That was really great! I love the variety of items that can be used to make a slingshot. It looks like you are using mini-caribiners to attach the bands. I tried that but found it did not work very well. Those small ones I can find around here are made of aluminum, and they bend too easily under the force of the bands. Perhaps yours are better material.

Cheers ....... Charles


----------



## NightKnight (Dec 16, 2009)

Very clever Charles!! I like it!


----------



## kooniu (Jul 14, 2011)

Charles said:


> That was really great! I love the variety of items that can be used to make a slingshot. It looks like you are using mini-caribiners to attach the bands.
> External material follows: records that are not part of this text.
-- ==== Sys2Proof/Machine/Ops.lean ====
section
/-! DEFINITION. The named operations the meanings share: one write per register, the snapshot, raising a
command error, the guard on an active digest, and reset. The engine has no memory (R50), so none acts on one. -/

namespace Sys2Proof.Machine

/-- CFG_INIT <- v (R132). -/
def State.writeInit (s : State) (v : Half) : State := { s with cfgInit := v }

/-- CFG_XOROUT <- v (R134). -/
def State.writeXorout (s : State) (v : Half) : State := { s with cfgXorout := v }

/-- CFG_REFIN <- i and CFG_REFOUT <- o together (R136). -/
def State.writeFlags (s : State) (i o : Bool) : State := { s with cfgRefin := i, cfgRefout := o }

/-- CFG_CHECK <- v (R138). -/
def State.writeCheck (s : State) (v : Half) : State := { s with cfgCheck := v }

/-- CFG_RESIDUE <- v (R140). -/
def State.writeResidue (s : State) (v : Half) : State := { s with cfgResidue := v }

/-- VALUE <- v (R29). -/
def State.writeValue (s : State) (v : Half) : State := { s with value := v }

/-- RESULT <- v (R30). -/
def State.writeResult (s : State) (v : Half) : State := { s with result := v }

/-- START's copy of the configuration into the hidden snapshot (R31). CFG_INIT is not copied. -/
def State.takeSnapshot (s : State) : State :=
  { s with actRefin := s.cfgRefin, actRefout := s.cfgRefout, actXorout := s.cfgXorout }

/-- `raise CmdError(c)`, the engine's one exception (R203): the record of R35 and nothing else. No address or
mode is saved and nothing is redirected (R209), so there is no return from it (R210): only reset clears the
record. -/
def raiseCmdError (c : Cause) (s : State) : Host.Outcome State Fault Refusal := .next (s.recordError c)

/-- Run `k` when a digest is active, otherwise raise NO_DIGEST and do nothing else (R150, R201). -/
def requireDigest (k : State → State) (s : State) : Host.Outcome State Fault Refusal :=
  if s.active then .next (k s) else raiseCmdError .noDigest s

/-- The registers' reset (R230). The build parameter is not affected (R36), and what the host will present at
later edges is the host's. -/
def State.applyReset (s : State) : State := { State.resetWith s.pInitReflect with port := s.port }

/-- The edges still to come, replaced. -/
def State.withPort (s : State) (es : List Edge) : State := { s with port := es }

end Sys2Proof.Machine
end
I tried that but found it did not work very well. Those small ones I can find around here are made of aluminum, and they bend too easily under the force of the bands. Perhaps yours are better material.
> 
> Cheers ....... Charles


I also like to use various objects as a slingshot. slingshot made from the rack on chewing gum, with sticks disability, scissors, knife handle, and many many other items. currently works as a shop detective DIY store and check various things as a slingshot.

when it comes to these small carabins my steel and are very strong

ATB Andrew


----------



## Chuck Daehler (Mar 17, 2015)

Game Keeper used a shoe in one of his videos as the "stick".

I for the life of me could not get even reasonably accurate with my stick shot and never mastered the wrist flip needed for pickle forks or stick shots either. Hits on the hand and wood and every shot a flier said this stick idea is a no no for me. Chalk one up for my uncoordinated wrist. I'm delighted however to see many are successful with pickle forks, very narrow forks and stick shots, none of which I am able to learn to shoot...or am not willing to spend the time relearning and adapting to them when I'm satisfied completely with "conventional forks".

I think your idea Charles of using a paint scraper was quite inventive and functional, and very economical. Frugality is a virtue.


----------



## inconvenience (Mar 21, 2016)

Hey Charles. I just saw this and like it. Do you tweak this like a pfs?


----------